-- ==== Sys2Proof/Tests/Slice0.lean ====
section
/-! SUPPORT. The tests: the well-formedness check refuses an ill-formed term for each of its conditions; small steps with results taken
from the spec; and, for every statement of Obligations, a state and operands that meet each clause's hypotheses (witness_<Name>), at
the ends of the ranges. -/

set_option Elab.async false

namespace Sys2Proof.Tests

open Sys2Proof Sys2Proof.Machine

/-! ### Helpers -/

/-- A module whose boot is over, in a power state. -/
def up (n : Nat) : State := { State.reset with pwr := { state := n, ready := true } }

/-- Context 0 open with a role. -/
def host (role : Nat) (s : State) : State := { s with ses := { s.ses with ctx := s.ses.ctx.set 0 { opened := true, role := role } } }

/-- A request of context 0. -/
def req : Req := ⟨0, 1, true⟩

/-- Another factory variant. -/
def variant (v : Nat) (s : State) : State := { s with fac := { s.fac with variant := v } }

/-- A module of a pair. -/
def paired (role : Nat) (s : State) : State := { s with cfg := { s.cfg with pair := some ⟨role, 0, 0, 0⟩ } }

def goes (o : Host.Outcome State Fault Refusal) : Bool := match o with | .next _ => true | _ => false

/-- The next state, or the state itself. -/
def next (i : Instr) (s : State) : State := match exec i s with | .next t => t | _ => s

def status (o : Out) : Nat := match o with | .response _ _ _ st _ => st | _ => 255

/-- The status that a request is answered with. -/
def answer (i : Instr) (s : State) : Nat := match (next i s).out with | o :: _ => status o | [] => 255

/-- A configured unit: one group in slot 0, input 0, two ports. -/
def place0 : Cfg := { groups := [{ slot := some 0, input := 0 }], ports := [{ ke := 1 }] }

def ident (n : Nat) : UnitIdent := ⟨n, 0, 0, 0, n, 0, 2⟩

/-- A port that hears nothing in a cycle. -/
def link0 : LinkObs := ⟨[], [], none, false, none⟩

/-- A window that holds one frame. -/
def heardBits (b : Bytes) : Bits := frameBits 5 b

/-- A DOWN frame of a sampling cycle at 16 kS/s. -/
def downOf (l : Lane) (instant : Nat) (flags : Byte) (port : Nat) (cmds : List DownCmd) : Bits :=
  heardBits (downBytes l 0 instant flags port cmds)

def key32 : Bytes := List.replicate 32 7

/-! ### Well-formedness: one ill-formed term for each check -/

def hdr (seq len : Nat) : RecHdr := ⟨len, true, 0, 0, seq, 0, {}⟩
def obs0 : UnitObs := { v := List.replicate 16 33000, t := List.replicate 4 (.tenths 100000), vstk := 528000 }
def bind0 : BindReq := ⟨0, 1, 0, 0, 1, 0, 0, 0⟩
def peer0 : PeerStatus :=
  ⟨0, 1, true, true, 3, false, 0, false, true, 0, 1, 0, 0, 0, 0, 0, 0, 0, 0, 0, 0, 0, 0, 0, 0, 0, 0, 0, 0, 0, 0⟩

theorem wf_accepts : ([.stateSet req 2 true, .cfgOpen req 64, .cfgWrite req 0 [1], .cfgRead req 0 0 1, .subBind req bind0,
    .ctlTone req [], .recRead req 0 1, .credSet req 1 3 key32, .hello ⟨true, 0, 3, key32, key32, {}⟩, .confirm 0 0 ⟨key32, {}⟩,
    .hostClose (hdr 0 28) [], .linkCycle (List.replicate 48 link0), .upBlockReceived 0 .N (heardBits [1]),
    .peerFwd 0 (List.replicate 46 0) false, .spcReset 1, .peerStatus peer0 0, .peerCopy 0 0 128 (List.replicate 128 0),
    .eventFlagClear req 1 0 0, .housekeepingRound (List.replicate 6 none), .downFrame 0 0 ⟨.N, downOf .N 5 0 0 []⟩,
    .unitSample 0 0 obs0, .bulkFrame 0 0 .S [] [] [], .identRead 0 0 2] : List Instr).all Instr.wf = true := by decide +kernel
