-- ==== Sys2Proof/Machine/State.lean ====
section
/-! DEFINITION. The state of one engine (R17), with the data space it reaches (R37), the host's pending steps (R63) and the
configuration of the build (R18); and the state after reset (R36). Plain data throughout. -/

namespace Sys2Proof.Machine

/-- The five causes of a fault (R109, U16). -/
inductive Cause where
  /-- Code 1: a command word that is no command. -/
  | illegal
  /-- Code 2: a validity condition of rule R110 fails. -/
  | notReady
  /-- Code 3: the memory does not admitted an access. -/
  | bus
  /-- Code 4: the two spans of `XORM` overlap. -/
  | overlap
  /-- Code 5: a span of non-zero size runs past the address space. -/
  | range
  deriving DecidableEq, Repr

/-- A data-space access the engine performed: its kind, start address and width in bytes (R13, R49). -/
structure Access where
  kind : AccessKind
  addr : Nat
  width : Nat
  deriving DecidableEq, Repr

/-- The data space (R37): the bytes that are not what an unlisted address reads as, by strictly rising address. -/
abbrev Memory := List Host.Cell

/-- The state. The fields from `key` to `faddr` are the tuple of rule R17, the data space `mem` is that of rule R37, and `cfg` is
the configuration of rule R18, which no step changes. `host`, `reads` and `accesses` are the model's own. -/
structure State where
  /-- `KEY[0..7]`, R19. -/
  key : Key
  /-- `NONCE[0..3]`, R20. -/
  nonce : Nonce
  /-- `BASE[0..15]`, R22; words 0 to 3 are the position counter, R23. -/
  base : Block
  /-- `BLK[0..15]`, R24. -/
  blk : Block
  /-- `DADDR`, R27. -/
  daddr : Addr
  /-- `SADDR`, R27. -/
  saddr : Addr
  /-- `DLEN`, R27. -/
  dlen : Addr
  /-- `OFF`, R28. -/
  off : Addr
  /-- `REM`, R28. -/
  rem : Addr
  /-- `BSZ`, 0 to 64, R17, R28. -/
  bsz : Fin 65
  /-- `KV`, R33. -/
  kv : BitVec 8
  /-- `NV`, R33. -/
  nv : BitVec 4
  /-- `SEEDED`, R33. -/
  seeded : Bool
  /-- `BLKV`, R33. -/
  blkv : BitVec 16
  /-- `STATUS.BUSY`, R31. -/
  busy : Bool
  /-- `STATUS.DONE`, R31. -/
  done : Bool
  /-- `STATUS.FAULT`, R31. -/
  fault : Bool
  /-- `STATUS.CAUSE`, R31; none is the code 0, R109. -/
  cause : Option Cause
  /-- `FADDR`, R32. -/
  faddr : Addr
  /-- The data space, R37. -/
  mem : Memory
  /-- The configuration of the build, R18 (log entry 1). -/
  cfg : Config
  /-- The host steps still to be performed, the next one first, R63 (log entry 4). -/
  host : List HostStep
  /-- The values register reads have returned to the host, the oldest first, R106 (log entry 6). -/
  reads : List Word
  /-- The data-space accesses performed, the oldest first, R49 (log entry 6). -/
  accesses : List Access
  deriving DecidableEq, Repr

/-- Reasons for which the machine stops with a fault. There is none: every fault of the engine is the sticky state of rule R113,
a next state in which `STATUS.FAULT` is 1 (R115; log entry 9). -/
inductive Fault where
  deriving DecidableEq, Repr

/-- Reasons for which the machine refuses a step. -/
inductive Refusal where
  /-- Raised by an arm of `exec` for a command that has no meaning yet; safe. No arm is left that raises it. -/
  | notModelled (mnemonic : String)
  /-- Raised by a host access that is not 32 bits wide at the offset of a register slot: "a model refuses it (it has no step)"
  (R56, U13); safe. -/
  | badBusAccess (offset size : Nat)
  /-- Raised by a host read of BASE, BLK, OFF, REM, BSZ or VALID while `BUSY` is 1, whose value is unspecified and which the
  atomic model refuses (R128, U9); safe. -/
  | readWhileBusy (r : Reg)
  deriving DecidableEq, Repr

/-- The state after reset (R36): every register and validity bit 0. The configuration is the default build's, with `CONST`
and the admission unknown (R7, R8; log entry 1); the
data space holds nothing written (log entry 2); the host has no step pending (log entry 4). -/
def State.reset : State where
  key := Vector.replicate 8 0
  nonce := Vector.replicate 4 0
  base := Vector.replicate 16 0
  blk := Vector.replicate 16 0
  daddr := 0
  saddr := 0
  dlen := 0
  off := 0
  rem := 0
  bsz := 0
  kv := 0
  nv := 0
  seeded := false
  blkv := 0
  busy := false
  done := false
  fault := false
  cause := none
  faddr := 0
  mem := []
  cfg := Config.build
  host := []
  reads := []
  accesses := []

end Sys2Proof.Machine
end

> [Exercise directions] Scan the material above. Extract every line in which the word "cmds" occurs.

> [Result for this exercise]
def downOf (l : Lane) (instant : Nat) (flags : Byte) (port : Nat) (cmds : List DownCmd) : Bits :=
  heardBits (downBytes l 0 instant flags port cmds)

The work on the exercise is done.